If Norg withheld communications documenting a plea agreement being misrepresented or a procedural error being concealed in a prior Barry County matter, those communications are potentially Giglio material in every active case he is prosecuting now. Giglio material includes anything that impeaches the credibility of a government witness or, by extension, the integrity of the prosecutor’s own representations to the court. A prosecutor with a documented pattern of denying the existence of communications on the court record and to the AGC, while multiple actors with direct knowledge confirm those communications exist, has a credibility problem that is constitutionally relevant to every case he touches.
The Brady implication is equally direct. If the withheld communications relate to how plea agreements were structured or represented in the Barry County matter, that pattern of conduct is relevant to how Norg handles plea negotiations in current Kalamazoo County cases. If sentencing expectations were misrepresented to a defendant in Barry County and the documentation was concealed for three years, the question every defense attorney in Kalamazoo County should be asking right now is whether the same thing is happening to their client.
Christopher Elsworth’s Giglio exposure in Kalamazoo County Family Court is a different category but no less serious. Family court proceedings are not criminal prosecutions, but they involve representations to judges about facts that determine outcomes for children and families. An attorney who denied the existence of communications on the court record and to the AGC in a prior matter is an attorney whose representations in current family court proceedings carry a documented credibility risk. Judges presiding over matters in which Elsworth appears are entitled to know that risk exists. It is now documented and public.

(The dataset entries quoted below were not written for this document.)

-- ==== Sys2Proof/Laws/Maps.lean ====
section
/-! SUPPORT. The laws of the sparse stores: what a read gives after a write, and that every operation keeps the canonical form. -/

namespace Sys2Proof.Laws

open Sys2Proof Machine

variable {α : Type}

/-! ### Reads after writes -/

@[simp] theorem mapGet_nil (d : α) (k : Nat) : mapGet d [] k = d := rfl

theorem mapGet_erase_same (d : α) (m : FMap α) (k : Nat) : mapGet d (mapErase m k) k = d := by
  induction m with
  | nil => rfl
  | cons e m ih =>
    obtain ⟨k', v⟩ := e
    by_cases h : k' = k <;> simp [mapErase, mapGet, h, ih]

theorem mapGet_erase_other (d : α) (m : FMap α) {k j : Nat} (h : j ≠ k) : mapGet d (mapErase m k) j = mapGet d m j := by
  induction m with
  | nil => rfl
  | cons e m ih =>
    obtain ⟨k', v⟩ := e
    by_cases hk : k' = k
    · subst hk; simp [mapErase, mapGet, ih, Ne.symm h]
    · simp [mapErase, mapGet, hk, ih]

theorem mapGet_insert_other (d : α) (m : FMap α) {k j : Nat} (v : α) (h : j ≠ k) :
    mapGet d (mapInsert m k v) j = mapGet d m j := by
  induction m with
  | nil => simp [mapInsert, mapGet, Ne.symm h]
  | cons e m ih =>
    obtain ⟨k', v'⟩ := e
    by_cases hk : k < k'
    · simp [mapInsert, mapGet, hk, Ne.symm h]
    · simp [mapInsert, mapGet, hk, ih]

/-- No entry of the store has key `k`. -/
def Fresh (m : FMap α) (k : Nat) : Prop := ∀ e ∈ m, e.1 ≠ k

theorem fresh_erase (m : FMap α) (k : Nat) : Fresh (mapErase m k) k := by
  induction m with
  | nil => intro e he; cases he
  | cons e m ih =>
    obtain ⟨k', v⟩ := e
    by_cases h : k' = k
    · simpa [mapErase, h] using ih
    · intro x hx
      simp only [mapErase, h, if_false, List.mem_cons] at hx
      rcases hx with rfl | hx
      · exact h
      · exact ih x hx

theorem erase_of_fresh {m : FMap α} {k : Nat} (h : Fresh m k) : mapErase m k = m := by
  induction m with
  | nil => rfl
  | cons e m ih =>
    obtain ⟨k', v⟩ := e
    have h1 : k' ≠ k := h (k', v) (by simp)
    simp [mapErase, h1, ih (fun x hx => h x (by simp [hx]))]

theorem get_insert_of_fresh (d : α) {m : FMap α} {k : Nat} (v : α) (h : Fresh m k) : mapGet d (mapInsert m k v) k = v := by
  induction m with
  | nil => simp [mapInsert, mapGet]
  | cons e m ih =>
    obtain ⟨k', v'⟩ := e
    have h1 : k' ≠ k := h (k', v') (by simp)
    by_cases hk : k < k'
    · simp [mapInsert, mapGet, hk]
    · simp [mapInsert, mapGet, hk, h1, ih (fun x hx => h x (by simp [hx]))]

theorem erase_insert_of_fresh {m : FMap α} {k : Nat} (v : α) (h : Fresh m k) : mapErase (mapInsert m k v) k = m := by
  induction m with
  | nil => simp [mapInsert, mapErase]
  | cons e m ih =>
    obtain ⟨k', v'⟩ := e
    have h1 : k' ≠ k := h (k', v') (by simp)
    have ht : Fresh m k := fun x hx => h x (by simp [hx])
    by_cases hk : k < k'
    · simp [mapInsert, mapErase, hk, h1, erase_of_fresh ht]
    · simp [mapInsert, mapErase, hk, h1, ih ht]

section Sets

variable [DecidableEq α]

/-- A read gives what was written last. -/
@[simp] theorem mapGet_set_same (d : α) (m : FMap α) (k : Nat) (v : α) : mapGet d (mapSet d m k v) k = v := by
  unfold mapSet
  split
  · rename_i h; rw [mapGet_erase_same, h]
  · exact get_insert_of_fresh d v (fresh_erase m k)

/-- A write changes no other key. -/
theorem mapGet_set_other (d : α) (m : FMap α) {k j : Nat} (v : α) (h : j ≠ k) : mapGet d (mapSet d m k v) j = mapGet d m j := by
  unfold mapSet
  split
  · exact mapGet_erase_other d m h
  · rw [mapGet_insert_other d _ v h, mapGet_erase_other d m h]

/-- The last write of a key counts. -/
@[simp] theorem mapSet_set (d : α) (m : FMap α) (k : Nat) (v u : α) : mapSet d (mapSet d m k v) k u = mapSet d m k u := by
  have he : mapErase (mapSet d m k v) k = mapErase m k := by
    unfold mapSet
    split
    · exact erase_of_fresh (fresh_erase m k)
    · exact erase_insert_of_fresh v (fresh_erase m k)
  simp only [mapSet] at he ⊢
  rw [he]

@[simp] theorem mapGet_mod_same (d : α) (m : FMap α) (k : Nat) (f : α → α) : mapGet d (mapMod d m k f) k = f (mapGet d m k) :=
  mapGet_set_same d m k _

theorem mapGet_mod_other (d : α) (m : FMap α) {k j : Nat} (f : α → α) (h : j ≠ k) : mapGet d (mapMod d m k f) j = mapGet d m j :=
  mapGet_set_other d m _ h

@[simp] theorem mapMod_mod (d : α) (m : FMap α) (k : Nat) (f g : α → α) :
    mapMod d (mapMod d m k f) k g = mapMod d m k (fun x => g (f x)) := by
  simp [mapMod]

/-- Changing each listed value keeps what the keys read, given that it keeps the default. -/
theorem mapGet_all (d : α) (f : Nat → α → α) (hd : ∀ k, f k d = d) (m : FMap α)
    (hk : List.Pairwise (fun a b => a.1 ≠ b.1) m) (k : Nat) : mapGet d (mapAll d f m) k = f k (mapGet d m k) := by
  induction m with
  | nil => simp [mapAll, hd]
  | cons e m ih =>
    obtain ⟨k', v⟩ := e
    have ih' := ih (List.pairwise_cons.1 hk).2
    by_cases hv : f k' v = d
    · by_cases h : k' = k
      · subst h
        have hn : mapGet d m k' = d := by
          have := (List.pairwise_cons.1 hk).1
          clear ih ih' hk
          induction m with
          | nil => rfl
          | cons x m jh =>
            obtain ⟨j, u⟩ := x
            have hj : j ≠ k' := fun hc => this (j, u) (by simp) hc.symm
            simp [mapGet, hj]
            exact jh (fun y hy => this y (by simp [hy]))
        simp [mapAll, hv, mapGet, ih', hn, hd]
      · simp [mapAll, hv, mapGet, h, ih']
    · by_cases h : k' = k
      · subst h; simp [mapAll, hv, mapGet]
      · simp [mapAll, hv, mapGet, h, ih']

/-! ### The canonical form -/

/-- Keys above a bound, rising, and no default listed. -/
theorem wfFrom_cons (d : α) (b : Option Nat) (k : Nat) (v : α) (m : FMap α) :
    mapWfFrom d b ((k, v) :: m) = true ↔ (∀ x, b = some x → x < k) ∧ v ≠ d ∧ mapWfFrom d (some k) m = true := by
  cases b <;> simp [mapWfFrom, and_assoc]

/-- The keys of a store in canonical form lie above its bound. -/
theorem wfFrom_above (d : α) {b : Nat} {m : FMap α} (h : mapWfFrom d (some b) m = true) : ∀ e ∈ m, b < e.1 := by
  induction m generalizing b with
  | nil => intro e he; cases he
  | cons e m ih =>
    obtain ⟨k, v⟩ := e
    obtain ⟨h1, -, h3⟩ := (wfFrom_cons d _ k v m).1 h
    intro x hx
    rcases List.mem_cons.1 hx with rfl | hx
    · exact h1 b rfl
    · exact Nat.lt_trans (h1 b rfl) (ih h3 x hx)

/-- A weaker bound. -/
theorem wfFrom_weaken (d : α) {b : Option Nat} {c : Nat} {m : FMap α} (hb : ∀ x, b = some x → x ≤ c)
    (h : mapWfFrom d (some c) m = true) : mapWfFrom d b m = true := by
  cases m with
  | nil => cases b <;> rfl
  | cons e m =>
    obtain ⟨k, v⟩ := e
    obtain ⟨h1, h2, h3⟩ := (wfFrom_cons d _ k v m).1 h
    exact (wfFrom_cons d _ k v m).2 ⟨fun x hx => Nat.lt_of_le_of_lt (hb x hx) (h1 c rfl), h2, h3⟩

theorem wfFrom_erase (d : α) (b : Option Nat) (m : FMap α) (k : Nat) (h : mapWfFrom d b m = true) :
    mapWfFrom d b (mapErase m k) = true := by
  induction m generalizing b with
  | nil => exact h
  | cons e m ih =>
    obtain ⟨k', v⟩ := e
    obtain ⟨h1, h2, h3⟩ := (wfFrom_cons d _ k' v m).1 h
    by_cases hk : k' = k
    · simp only [mapErase, hk, if_true]
      exact ih b (wfFrom_weaken d (fun x hx => Nat.le_of_lt (hk ▸ h1 x hx)) (hk ▸ h3))
    · simp only [mapErase, hk, if_false]
      exact (wfFrom_cons d _ k' v _).2 ⟨h1, h2, ih _ h3⟩

theorem wfFrom_insert (d : α) (b : Option Nat) (m : FMap α) (k : Nat) (v : α) (hv : v ≠ d) (hb : ∀ x, b = some x → x < k)
    (hf : Fresh m k) (h : mapWfFrom d b m = true) : mapWfFrom d b (mapInsert m k v) = true := by
  induction m generalizing b with
  | nil => exact (wfFrom_cons d _ k v []).2 ⟨hb, hv, rfl⟩
  | cons e m ih =>
    obtain ⟨k', v'⟩ := e
    obtain ⟨h1, h2, h3⟩ := (wfFrom_cons d _ k' v' m).1 h
    have hne : k' ≠ k := hf (k', v') (by simp)
    by_cases hk : k < k'
    · simp only [mapInsert, hk, if_true]
      exact (wfFrom_cons d _ k v _).2 ⟨hb, hv, (wfFrom_cons d _ k' v' m).2 ⟨fun x hx => by cases hx; exact hk, h2, h3⟩⟩
    · simp only [mapInsert, hk, if_false]
      exact (wfFrom_cons d _ k' v' _).2 ⟨h1, h2, ih (some k') (fun x hx => by cases hx; omega)
        (fun y hy => hf y (by simp [hy])) h3⟩

/-- A write keeps the canonical form. -/
theorem mapWf_set (d : α) (m : FMap α) (k : Nat) (v : α) (h : mapWf d m = true) : mapWf d (mapSet d m k v) = true := by
  unfold mapSet
  split
  · exact wfFrom_erase d none m k h
  · rename_i hv
    exact wfFrom_insert d none _ k v hv (fun x hx => by cases hx) (fresh_erase m k) (wfFrom_erase d none m k h)

/-- So does a change. -/
theorem mapWf_mod (d : α) (m : FMap α) (k : Nat) (f : α → α) (h : mapWf d m = true) : mapWf d (mapMod d m k f) = true :=
  mapWf_set d m k _ h

/-- So does taking a key out. -/
theorem mapWf_erase (d : α) (m : FMap α) (k : Nat) (h : mapWf d m = true) : mapWf d (mapErase m k) = true :=
  wfFrom_erase d none m k h

/-- So does keeping some entries. -/
theorem mapWf_filter (d : α) (p : Nat → α → Bool) (m : FMap α) (h : mapWf d m = true) : mapWf d (mapFilter p m) = true := by
  have go : ∀ (b : Option Nat) (m : FMap α), mapWfFrom d b m = true → mapWfFrom d b (mapFilter p m) = true := by
    intro b m
    induction m generalizing b with
    | nil => exact id
    | cons e m ih =>
      obtain ⟨k, v⟩ := e
      intro h
      obtain ⟨h1, h2, h3⟩ := (wfFrom_cons d _ k v m).1 h
      by_cases hp : p k v
      · simp only [mapFilter, hp, if_true]
        exact (wfFrom_cons d _ k v _).2 ⟨h1, h2, ih _ h3⟩
      · simp only [mapFilter, hp]
        exact ih b (wfFrom_weaken d (fun x hx => Nat.le_of_lt (h1 x hx)) h3)
  exact go none m h

/-- So does changing every listed value. -/
theorem mapWf_all (d : α) (f : Nat → α → α) (m : FMap α) (h : mapWf d m = true) : mapWf d (mapAll d f m) = true := by
  have go : ∀ (b : Option Nat) (m : FMap α), mapWfFrom d b m = true → mapWfFrom d b (mapAll d f m) = true := by
    intro b m
    induction m generalizing b with
    | nil => exact id
    | cons e m ih =>
      obtain ⟨k, v⟩ := e
      intro h
      obtain ⟨h1, h2, h3⟩ := (wfFrom_cons d _ k v m).1 h
      by_cases hv : f k v = d
      · simp only [mapAll, hv, if_true]
        exact ih b (wfFrom_weaken d (fun x hx => Nat.le_of_lt (h1 x hx)) h3)
      · simp only [mapAll, hv, if_false]
        exact (wfFrom_cons d _ k _ _).2 ⟨h1, hv, ih _ h3⟩
  exact go none m h

end Sets

/-- Bytes stored keep the canonical form of a byte store. -/
theorem mapWf_bytesSet (m : List Host.Cell) (a : Nat) (bs : List Byte) (h : mapWf 0 m = true) :
    mapWf 0 (bytesSet m a bs) = true := by
  induction bs generalizing m a with
  | nil => exact h
  | cons b bs ih => exact ih _ _ (mapWf_set 0 m a b h)

/-- A byte outside the stored range reads as before. -/
theorem byteGet_bytesSet_other (m : List Host.Cell) (a x : Nat) (bs : List Byte) (h : x < a ∨ a + bs.length ≤ x) :
    byteGet (bytesSet m a bs) x = byteGet m x := by
  induction bs generalizing m a with
  | nil => rfl
  | cons b bs ih =>
    have hx : x ≠ a := by simp only [List.length_cons] at h; omega
    rw [bytesSet, ih _ _ (by simp only [List.length_cons] at h; omega)]
    exact mapGet_set_other 0 m b hx

end Sys2Proof.Laws
end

The Sideways Move: How Michigan Manages Officials It Will Not Discipline
There is a pattern in how Michigan’s legal system handles officials with documented misconduct exposure that stops short of formal discipline. It does not fire them. It does not publicly sanction them. It moves them sideways. Away from the most visible cases. Away from the scrutiny that accumulates in criminal court. Into roles where the caseload is different, the oversight is lighter, and the paper trail starts fresh.

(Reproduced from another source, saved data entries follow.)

theorem keeps_execMicroUnload {r0 s : State} (job : Nat) (io : JobIo) (h_s : Keeps r0 s) :
    KeepsR r0 (execMicroUnload job io s) := by
  unfold execMicroUnload
  try dsimp only
  repeat' first
    | with_reducible first
        | assumption | apply keeps_freeCells | apply keeps_runMgmt | apply keeps_answerOk
    | split | intro _ | with_reducible refine keeps_mk ?_ rfl rfl rfl rfl

theorem keeps_execMicroQuery {r0 s : State} (job : Nat) (io : JobIo) (h_s : Keeps r0 s) :
    KeepsR r0 (execMicroQuery job io s) := by
  unfold execMicroQuery
  try dsimp only
  repeat' first
    | with_reducible first
        | assumption | apply keeps_runMgmt | apply keeps_answer
    | split | intro _

theorem keeps_execCustomerMacroOp {r0 s : State} (job : Nat) (x1 : JobIo) (h_s : Keeps r0 s) :
    KeepsR r0 (execCustomerMacroOp job x1 s) := by
  unfold execCustomerMacroOp
  try dsimp only
  repeat' first
    | with_reducible first
        | assumption | apply keepsR_next | apply keepsR_doIf | apply keeps_modCell
    | split | intro _ | with_reducible refine keeps_mk ?_ rfl rfl rfl rfl

theorem keeps_execWdogConfig {r0 s : State} (job : Nat) (x1 : JobIo) (h_s : Keeps r0 s) :
    KeepsR r0 (execWdogConfig job x1 s) := by
  unfold execWdogConfig
  try dsimp only
  repeat' first
    | with_reducible first
        | assumption | apply keeps_stageCommit | apply keeps_runMgmt
    | split | intro _

end Sys2Proof.Laws
end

Judge Kirsten Nielsen Hartig is the most recent documented example. Clutch Justice reported on JTC Formal Complaint No. 109 against Hartig, with the master’s report filed June 9, 2026. Following the JTC proceedings, Hartig was moved off criminal cases. No public discipline. No formal removal. A sideways move that kept her on the bench, kept her licensed, and kept the formal record of accountability from ever fully materializing.

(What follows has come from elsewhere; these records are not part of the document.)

theorem keeps_copyEntry {r0 s : State} (e : List Byte) (h_s : Keeps r0 s) :
    Keeps r0 (copyEntry s e) := by
  unfold copyEntry
  repeat' first
    | with_reducible first
        | assumption | apply keeps_logEventAt
    | split | intro _

theorem keeps_copyOldest {r0 s : State} (h_s : Keeps r0 s) :
    Keeps r0 (copyOldest s) := by
  unfold copyOldest
  try dsimp only
  repeat' first
    | with_reducible first
        | assumption | apply keeps_batLog | apply keeps_copyEntry
    | split | intro _ | with_reducible refine keeps_mk ?_ rfl rfl rfl rfl

theorem keeps_copyAll {r0 s : State} (h_s : Keeps r0 s) :
    Keeps r0 (copyAll s) := by
  unfold copyAll
  repeat' first
    | with_reducible first
        | assumption | apply keeps_batLog | apply keeps_copyEntry | apply keeps_foldl
    | split | intro _ | with_reducible refine keeps_mk ?_ rfl rfl rfl rfl

theorem keeps_startCopy {r0 s : State} (h_s : Keeps r0 s) :
    Keeps r0 (startCopy s) := by
  unfold startCopy
  try dsimp only
  repeat' first
    | with_reducible first
        | assumption | apply keeps_logEvent | apply keeps_copyAll
    | split | intro _ | with_reducible refine keeps_mk ?_ rfl rfl rfl rfl

theorem keeps_noteAlarm {r0 s : State} (source kind cell resp : Nat) (h_s : Keeps r0 s) :
    Keeps r0 (noteAlarm s source kind cell resp) := by
  unfold noteAlarm
  repeat' first
    | with_reducible first
        | assumption
    | split | intro _ | with_reducible refine keeps_mk ?_ rfl rfl rfl rfl

theorem keeps_rootResponse {r0 s : State} (resp : Nat) (h_s : Keeps r0 s) :
    Keeps r0 (rootResponse s resp) := by
  unfold rootResponse
  try dsimp only
  repeat' first
    | with_reducible first
        | assumption | apply keeps_zeroizeRoot | apply keeps_setLatch
    | split | intro _

theorem keeps_burnAll {r0 s : State} (h_s : Keeps r0 s) :
    Keeps r0 (burnAll s) := by
  unfold burnAll
  try dsimp only
  repeat' first
    | with_reducible first
        | assumption | apply keeps_putJob | apply keeps_burnLeaf | apply keeps_forJobs
    | split | intro _ | with_reducible refine keeps_mk ?_ rfl rfl rfl rfl

theorem keeps_respond {r0 s : State} (resp : Nat) (w : WriteIo) (h_s : Keeps r0 s) :
    Keeps r0 (respond s resp w) := by
  unfold respond
  try dsimp only
  repeat' first
    | with_reducible first
        | assumption | apply keeps_logEvent | apply keeps_finishBegun | apply keeps_umbraWrites | apply keeps_enterUmbra
        | apply keeps_copyAll | apply keeps_rootResponse | apply keeps_burnAll
    | split | intro _ | with_reducible refine keeps_mk ?_ rfl rfl rfl rfl

theorem keeps_alarm {r0 s : State} (k source kind cell resp : Nat) (w : WriteIo) (h_s : Keeps r0 s) :
    Keeps r0 (alarm s k source kind cell resp w) := by
  unfold alarm
  try dsimp only
  repeat' first
    | with_reducible first
        | assumption | apply keeps_batLog | apply keeps_noteAlarm | apply keeps_respond
    | split | intro _ | with_reducible refine keeps_mk ?_ rfl rfl rfl rfl

theorem keeps_execClockMonitorTrip {r0 s : State} (cell kind : Nat) (w : WriteIo) (h_s : Keeps r0 s) :
    KeepsR r0 (execClockMonitorTrip cell kind w s) := by
  unfold execClockMonitorTrip
  try dsimp only
  repeat' first
    | with_reducible first
        | assumption | apply keepsR_known | apply keepsR_doIf | apply keeps_modCell | apply keeps_fence | apply keeps_alarm
    | split | intro _ | with_reducible refine keeps_mk ?_ rfl rfl rfl rfl

theorem keeps_execLoopAlarm {r0 s : State} (loop kind : Nat) (w : WriteIo) (h_s : Keeps r0 s) :
    KeepsR r0 (execLoopAlarm loop kind w s) := by
  unfold execLoopAlarm
  try dsimp only
  repeat' first
    | with_reducible first
        | assumption | apply keepsR_known | apply keepsR_doIf | apply keeps_alarm
    | split | intro _

theorem keeps_execCaseAlarm {r0 s : State} (sw kind : Nat) (w : WriteIo) (h_s : Keeps r0 s) :
    KeepsR r0 (execCaseAlarm sw kind w s) := by
  unfold execCaseAlarm
  try dsimp only
  repeat' first
    | with_reducible first
        | assumption | apply keepsR_known | apply keepsR_doIf | apply keeps_alarm
    | split | intro _

theorem keeps_execSensorRearm {r0 s : State} (tsrc : Nat) (h_s : Keeps r0 s) :
    KeepsR r0 (execSensorRearm tsrc s) := by
  unfold execSensorRearm
  try dsimp only
  repeat' first
    | with_reducible first
        | assumption | apply keepsR_known | apply keepsR_doIf
    | split | intro _ | with_reducible refine keeps_mk ?_ rfl rfl rfl rfl

theorem keeps_batAlarm {r0 s : State} (k source kind : Nat) (h_s : Keeps r0 s) :
    Keeps r0 (batAlarm s k source kind) := by
  unfold batAlarm
  try dsimp only
  repeat' first
    | with_reducible first
        | assumption | apply keeps_batLog | apply keeps_rootResponse
    | split | intro _ | with_reducible refine keeps_mk ?_ rfl rfl rfl rfl

theorem keeps_execBatteryLoopPulse {r0 s : State} (opens shorts : List Nat) (h_s : Keeps r0 s) :
    KeepsR r0 (execBatteryLoopPulse opens shorts s) := by
  unfold execBatteryLoopPulse
  try dsimp only
  repeat' first
    | with_reducible first
        | assumption | apply keepsR_doIf | apply keeps_batAlarm | apply keeps_foldl
    | split | intro _

theorem keeps_execBtimeTick {r0 s : State} (h_s : Keeps r0 s) :
    KeepsR r0 (execBtimeTick s) := by
  unfold execBtimeTick
  try dsimp only
  repeat' first
    | with_reducible first
        | assumption | apply keepsR_next
    | split | intro _ | with_reducible refine keeps_mk ?_ rfl rfl rfl rfl

theorem keeps_execBatteryLogCopy {r0 s : State} (h_s : Keeps r0 s) :
    KeepsR r0 (execBatteryLogCopy s) := by
  unfold execBatteryLogCopy
  try dsimp only
  repeat' first
    | with_reducible first
        | assumption | apply keepsR_doIf | apply keeps_copyOldest
    | split | intro _

theorem keeps_execRootSupplySwitch {r0 s : State} (aux : Bool) (h_s : Keeps r0 s) :
    KeepsR r0 (execRootSupplySwitch aux s) := by
  unfold execRootSupplySwitch
  try dsimp only
  repeat' first
    | with_reducible first
        | assumption | apply keepsR_next
    | split | intro _ | with_reducible refine keeps_mk ?_ rfl rfl rfl rfl

/-! ### Lifecycle.lean -/

theorem keeps_eraseBit {r0 s : State} (dead : List Nat) (k : Nat) (h : Keeps r0 s) : Keeps r0 (eraseBit dead s k) := by
  unfold eraseBit
  split
  · repeat' first
      | with_reducible first
          | assumption | apply keeps_zeroizeRoot | apply keeps_foldl
      | split | intro _ | with_reducible refine keeps_mk ?_ rfl rfl rfl rfl
  · repeat' first
      | with_reducible first
          | assumption | apply keeps_foldl
      | split | intro _ | with_reducible refine keeps_mk ?_ rfl rfl rfl rfl
  · repeat' first
      | with_reducible first
          | assumption | apply keeps_foldl
      | split | intro _ | with_reducible refine keeps_mk ?_ rfl rfl rfl rfl
  · exact h.updMem rfl rfl rfl (fun _ => rfl)
  · repeat' first
      | with_reducible first
          | assumption | apply keeps_foldl
      | split | intro _ | with_reducible refine keeps_mk ?_ rfl rfl rfl rfl
  · repeat' first
      | with_reducible first
          | assumption | apply keeps_foldl
      | split | intro _ | with_reducible refine keeps_mk ?_ rfl rfl rfl rfl
  · exact keeps_foldl h (fun a x ha => keeps_fuseProg _ _ _ ha) _
  · exact h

Elsworth’s trajectory follows the same pattern with striking precision. Nearly 20 years as a criminal APA in Barry County. Documented declinations in the Megan Moryc matter, where no recorded victim interview was conducted. Documented declination in the Richelle Spencer matter, where the failure to act deferred harm to a second victim in a different county. Denial of plea communications on the Barry County court record in December 2023. Denial of those same communications to the AGC. Michigan Supreme Court complaint filed December 2024 naming him and Judge Schipper. Move to Kalamazoo County in January 2025, one month later. Not criminal prosecution. Family court. Where the cases involve children and vulnerable families, the media coverage is lighter, and the connection to his Barry County criminal record is less obvious to the families appearing before him.
That is not a coincidence. That is a managed transition. The question is who managed it, who knew about the misconduct exposure that preceded it, and whether the Kalamazoo County Prosecuting Attorney’s Office conducted any inquiry into Elsworth’s Barry County record before placing him in a role handling matters involving children. Getting has not answered that question. The silence is its own answer.
Jeffrey Getting is an elected official. He is also a supervising attorney under Michigan’s Rules of Professional Conduct. MRPC 5.1 requires supervising attorneys to make reasonable efforts to ensure that attorneys under their supervision comply with the rules of professional conduct. That obligation is not satisfied by not asking questions. It requires affirmative steps to ensure compliance, particularly when information about a subordinate’s prior conduct is reasonably available.
The information about Elsworth and Norg is not obscure. Elsworth’s Barry County tenure, his documented declination in the Megan Moryc matter, his denial of communications on the court record and to the AGC, and the Michigan Supreme Court complaint that preceded his January 2025 move to Kalamazoo County are all part of the public record or documented in published Clutch Justice reporting. Norg’s connection to the Barry County plea agreement matter, his prior employment at Sharp and Associates, and the outstanding formal legal demand served at Getting’s office address are all documented. Getting has been contacted directly for comment. He has not responded.
The question Getting’s office needs to answer is the same one Barry County’s board could not answer: did you know, and if not, why not? Barry County’s board claimed it did not know about the misconduct in its court system while simultaneously paying outside counsel to defend it. Getting has the advantage of being able to answer before that dynamic repeats itself in Kalamazoo County. The formal legal demand served on Norg at his office address means Getting cannot claim he was not put on notice. The published investigative record means he cannot claim the information was not available. What he does with that information, or what he continues to not do with it, will itself become part of this investigation’s record.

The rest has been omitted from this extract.